Task details
Within the records below is a range that opens at the line with "s.scanOverflow.cmd = s.cmd := rfl" and closes at the line with "s.scanOverflow.rd = s.rd := rfl". Return that range word for word, both ends included, and only that range.

=== Begin Enclosure ===

/-! ## appendByte -/

@[simp] theorem State.appendByte_params (b : Byte) (s : State) : (s.appendByte b).params = s.params := rfl
@[simp] theorem State.appendByte_pending (b : Byte) (s : State) : (s.appendByte b).pending = s.pending := rfl
@[simp] theorem State.appendByte_busData (b : Byte) (s : State) : (s.appendByte b).busData = s.busData := rfl
@[simp] theorem State.appendByte_cmd (b : Byte) (s : State) : (s.appendByte b).cmd = s.cmd := rfl
@[simp] theorem State.appendByte_result (b : Byte) (s : State) : (s.appendByte b).result = s.result := rfl
@[simp] theorem State.appendByte_lastOk (b : Byte) (s : State) : (s.appendByte b).lastOk = s.lastOk := rfl
@[simp] theorem State.appendByte_lastCause (b : Byte) (s : State) : (s.appendByte b).lastCause = s.lastCause := rfl
@[simp] theorem State.appendByte_arg0 (b : Byte) (s : State) : (s.appendByte b).arg0 = s.arg0 := rfl
@[simp] theorem State.appendByte_arg1 (b : Byte) (s : State) : (s.appendByte b).arg1 = s.arg1 := rfl
@[simp] theorem State.appendByte_arg2 (b : Byte) (s : State) : (s.appendByte b).arg2 = s.arg2 := rfl
@[simp] theorem State.appendByte_cfg (b : Byte) (s : State) : (s.appendByte b).cfg = s.cfg := rfl
@[simp] theorem State.appendByte_pktLen (b : Byte) (s : State) : (s.appendByte b).pktLen = s.pktLen := rfl
@[simp] theorem State.appendByte_rd (b : Byte) (s : State) : (s.appendByte b).rd = s.rd := rfl
@[simp] theorem State.appendByte_pktMem (b : Byte) (s : State) : (s.appendByte b).pktMem = s.pktMem := rfl
@[simp] theorem State.appendByte_unitMem (b : Byte) (s : State) : (s.appendByte b).unitMem = Memory.write s.unitMem s.seg.unitLen.toNat b := rfl
@[simp] theorem State.appendByte_seg_result (b : Byte) (s : State) : (s.appendByte b).seg.result = s.seg.result := rfl
@[simp] theorem State.appendByte_seg_active (b : Byte) (s : State) : (s.appendByte b).seg.active = s.seg.active := rfl
@[simp] theorem State.appendByte_seg_held (b : Byte) (s : State) : (s.appendByte b).seg.held = s.seg.held := rfl
@[simp] theorem State.appendByte_seg_inUnit (b : Byte) (s : State) : (s.appendByte b).seg.inUnit = s.seg.inUnit := rfl
@[simp] theorem State.appendByte_seg_zc (b : Byte) (s : State) : (s.appendByte b).seg.zc = s.seg.zc := rfl
@[simp] theorem State.appendByte_seg_cause (b : Byte) (s : State) : (s.appendByte b).seg.cause = s.seg.cause := rfl
@[simp] theorem State.appendByte_seg_flags (b : Byte) (s : State) : (s.appendByte b).seg.flags = s.seg.flags := rfl
@[simp] theorem State.appendByte_seg_pktPos (b : Byte) (s : State) : (s.appendByte b).seg.pktPos = s.seg.pktPos := rfl
@[simp] theorem State.appendByte_seg_unitLen (b : Byte) (s : State) : (s.appendByte b).seg.unitLen = Word.ofNat (s.seg.unitLen.toNat + 1) := rfl
@[simp] theorem State.appendByte_seg_unitInfo (b : Byte) (s : State) : (s.appendByte b).seg.unitInfo = s.seg.unitInfo := rfl
@[simp] theorem State.appendByte_seg_unitCount (b : Byte) (s : State) : (s.appendByte b).seg.unitCount = s.seg.unitCount := rfl
@[simp] theorem State.appendByte_seg_sfCount (b : Byte) (s : State) : (s.appendByte b).seg.sfCount = s.seg.sfCount := rfl
@[simp] theorem State.appendByte_seg_sfIndexSize (b : Byte) (s : State) : (s.appendByte b).seg.sfIndexSize = s.seg.sfIndexSize := rfl
@[simp] theorem State.appendByte_seg_sfNext (b : Byte) (s : State) : (s.appendByte b).seg.sfNext = s.seg.sfNext := rfl
@[simp] theorem State.appendByte_seg_sfBase (b : Byte) (s : State) : (s.appendByte b).seg.sfBase = s.seg.sfBase := rfl
@[simp] theorem State.appendByte_seg_sfSize (b : Byte) (s : State) : (s.appendByte b).seg.sfSize = s.seg.sfSize := rfl

/-! ## scanOverflow -/

@[simp] theorem State.scanOverflow_params (s : State) : s.scanOverflow.params = s.params := rfl
@[simp] theorem State.scanOverflow_pending (s : State) : s.scanOverflow.pending = s.pending := rfl
@[simp] theorem State.scanOverflow_busData (s : State) : s.scanOverflow.busData = s.busData := rfl
@[simp] theorem State.scanOverflow_cmd (s : State) : s.scanOverflow.cmd = s.cmd := rfl
@[simp] theorem State.scanOverflow_result (s : State) : s.scanOverflow.result = s.result := rfl
@[simp] theorem State.scanOverflow_lastOk (s : State) : s.scanOverflow.lastOk = s.lastOk := rfl
@[simp] theorem State.scanOverflow_lastCause (s : State) : s.scanOverflow.lastCause = s.lastCause := rfl
@[simp] theorem State.scanOverflow_arg0 (s : State) : s.scanOverflow.arg0 = s.arg0 := rfl
@[simp] theorem State.scanOverflow_arg1 (s : State) : s.scanOverflow.arg1 = s.arg1 := rfl
@[simp] theorem State.scanOverflow_arg2 (s : State) : s.scanOverflow.arg2 = s.arg2 := rfl
@[simp] theorem State.scanOverflow_cfg (s : State) : s.scanOverflow.cfg = s.cfg := rfl
@[simp] theorem State.scanOverflow_pktLen (s : State) : s.scanOverflow.pktLen = s.pktLen := rfl
@[simp] theorem State.scanOverflow_rd (s : State) : s.scanOverflow.rd = s.rd := rfl
@[simp] theorem State.scanOverflow_pktMem (s : State) : s.scanOverflow.pktMem = s.pktMem := rfl
@[simp] theorem State.scanOverflow_unitMem (s : State) : s.scanOverflow.unitMem = s.unitMem := rfl
@[simp] theorem State.scanOverflow_seg_result (s : State) : s.scanOverflow.seg.result = s.seg.result := rfl
@[simp] theorem State.scanOverflow_seg_active (s : State) : s.scanOverflow.seg.active = s.seg.active := rfl
@[simp] theorem State.scanOverflow_seg_held (s : State) : s.scanOverflow.seg.held = s.seg.held := rfl
@[simp] theorem State.scanOverflow_seg_inUnit (s : State) : s.scanOverflow.seg.inUnit = false := rfl
@[simp] theorem State.scanOverflow_seg_zc (s : State) : s.scanOverflow.seg.zc = s.seg.zc := rfl
@[simp] theorem State.scanOverflow_seg_cause (s : State) : s.scanOverflow.seg.cause = s.seg.cause := rfl
@[simp] theorem State.scanOverflow_seg_flags (s : State) : s.scanOverflow.seg.flags = s.seg.flags := rfl
@[simp] theorem State.scanOverflow_seg_pktPos (s : State) : s.scanOverflow.seg.pktPos = s.seg.pktPos := rfl
@[simp] theorem State.scanOverflow_seg_unitLen (s : State) : s.scanOverflow.seg.unitLen = 0 := rfl
@[simp] theorem State.scanOverflow_seg_unitInfo (s : State) : s.scanOverflow.seg.unitInfo = s.seg.unitInfo := rfl
@[simp] theorem State.scanOverflow_seg_unitCount (s : State) : s.scanOverflow.seg.unitCount = s.seg.unitCount := rfl
@[simp] theorem State.scanOverflow_seg_sfCount (s : State) : s.scanOverflow.seg.sfCount = s.seg.sfCount := rfl
@[simp] theorem State.scanOverflow_seg_sfIndexSize (s : State) : s.scanOverflow.seg.sfIndexSize = s.seg.sfIndexSize := rfl
@[simp] theorem State.scanOverflow_seg_sfNext (s : State) : s.scanOverflow.seg.sfNext = s.seg.sfNext := rfl
@[simp] theorem State.scanOverflow_seg_sfBase (s : State) : s.scanOverflow.seg.sfBase = s.seg.sfBase := rfl
@[simp] theorem State.scanOverflow_seg_sfSize (s : State) : s.scanOverflow.seg.sfSize = s.seg.sfSize := rfl

/-! ## setZc -/

@[simp] theorem State.setZc_params (z : Fin 3) (s : State) : (s.setZc z).params = s.params := rfl
@[simp] theorem State.setZc_pending (z : Fin 3) (s : State) : (s.setZc z).pending = s.pending := rfl
@[simp] theorem State.setZc_busData (z : Fin 3) (s : State) : (s.setZc z).busData = s.busData := rfl
@[simp] theorem State.setZc_cmd (z : Fin 3) (s : State) : (s.setZc z).cmd = s.cmd := rfl
@[simp] theorem State.setZc_result (z : Fin 3) (s : State) : (s.setZc z).result = s.result := rfl
@[simp] theorem State.setZc_lastOk (z : Fin 3) (s : State) : (s.setZc z).lastOk = s.lastOk := rfl
@[simp] theorem State.setZc_lastCause (z : Fin 3) (s : State) : (s.setZc z).lastCause = s.lastCause := rfl
@[simp] theorem State.setZc_arg0 (z : Fin 3) (s : State) : (s.setZc z).arg0 = s.arg0 := rfl
@[simp] theorem State.setZc_arg1 (z : Fin 3) (s : State) : (s.setZc z).arg1 = s.arg1 := rfl
@[simp] theorem State.setZc_arg2 (z : Fin 3) (s : State) : (s.setZc z).arg2 = s.arg2 := rfl
@[simp] theorem State.setZc_cfg (z : Fin 3) (s : State) : (s.setZc z).cfg = s.cfg := rfl
@[simp] theorem State.setZc_pktLen (z : Fin 3) (s : State) : (s.setZc z).pktLen = s.pktLen := rfl
@[simp] theorem State.setZc_rd (z : Fin 3) (s : State) : (s.setZc z).rd = s.rd := rfl
@[simp] theorem State.setZc_pktMem (z : Fin 3) (s : State) : (s.setZc z).pktMem = s.pktMem := rfl
@[simp] theorem State.setZc_unitMem (z : Fin 3) (s : State) : (s.setZc z).unitMem = s.unitMem := rfl
@[simp] theorem State.setZc_seg_result (z : Fin 3) (s : State) : (s.setZc z).seg.result = s.seg.result := rfl
@[simp] theorem State.setZc_seg_active (z : Fin 3) (s : State) : (s.setZc z).seg.active = s.seg.active := rfl
@[simp] theorem State.setZc_seg_held (z : Fin 3) (s : State) : (s.setZc z).seg.held = s.seg.held := rfl
@[simp] theorem State.setZc_seg_inUnit (z : Fin 3) (s : State) : (s.setZc z).seg.inUnit = s.seg.inUnit := rfl
@[simp] theorem State.setZc_seg_zc (z : Fin 3) (s : State) : (s.setZc z).seg.zc = z := rfl
@[simp] theorem State.setZc_seg_cause (z : Fin 3) (s : State) : (s.setZc z).seg.cause = s.seg.cause := rfl
@[simp] theorem State.setZc_seg_flags (z : Fin 3) (s : State) : (s.setZc z).seg.flags = s.seg.flags := rfl
@[simp] theorem State.setZc_seg_pktPos (z : Fin 3) (s : State) : (s.setZc z).seg.pktPos = s.seg.pktPos := rfl
@[simp] theorem State.setZc_seg_unitLen (z : Fin 3) (s : State) : (s.setZc z).seg.unitLen = s.seg.unitLen := rfl
@[simp] theorem State.setZc_seg_unitInfo (z : Fin 3) (s : State) : (s.setZc z).seg.unitInfo = s.seg.unitInfo := rfl
@[simp] theorem State.setZc_seg_unitCount (z : Fin 3) (s : State) : (s.setZc z).seg.unitCount = s.seg.unitCount := rfl
@[simp] theorem State.setZc_seg_sfCount (z : Fin 3) (s : State) : (s.setZc z).seg.sfCount = s.seg.sfCount := rfl
@[simp] theorem State.setZc_seg_sfIndexSize (z : Fin 3) (s : State) : (s.setZc z).seg.sfIndexSize = s.seg.sfIndexSize := rfl
@[simp] theorem State.setZc_seg_sfNext (z : Fin 3) (s : State) : (s.setZc z).seg.sfNext = s.seg.sfNext := rfl
@[simp] theorem State.setZc_seg_sfBase (z : Fin 3) (s : State) : (s.setZc z).seg.sfBase = s.seg.sfBase := rfl
@[simp] theorem State.setZc_seg_sfSize (z : Fin 3) (s : State) : (s.setZc z).seg.sfSize = s.seg.sfSize := rfl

=== End Enclosure ===

Final answer
@[simp] theorem State.scanOverflow_cmd (s : State) : s.scanOverflow.cmd = s.cmd := rfl
@[simp] theorem State.scanOverflow_result (s : State) : s.scanOverflow.result = s.result := rfl
@[simp] theorem State.scanOverflow_lastOk (s : State) : s.scanOverflow.lastOk = s.lastOk := rfl
@[simp] theorem State.scanOverflow_lastCause (s : State) : s.scanOverflow.lastCause = s.lastCause := rfl
@[simp] theorem State.scanOverflow_arg0 (s : State) : s.scanOverflow.arg0 = s.arg0 := rfl
@[simp] theorem State.scanOverflow_arg1 (s : State) : s.scanOverflow.arg1 = s.arg1 := rfl
@[simp] theorem State.scanOverflow_arg2 (s : State) : s.scanOverflow.arg2 = s.arg2 := rfl
@[simp] theorem State.scanOverflow_cfg (s : State) : s.scanOverflow.cfg = s.cfg := rfl
@[simp] theorem State.scanOverflow_pktLen (s : State) : s.scanOverflow.pktLen = s.pktLen := rfl
@[simp] theorem State.scanOverflow_rd (s : State) : s.scanOverflow.rd = s.rd := rfl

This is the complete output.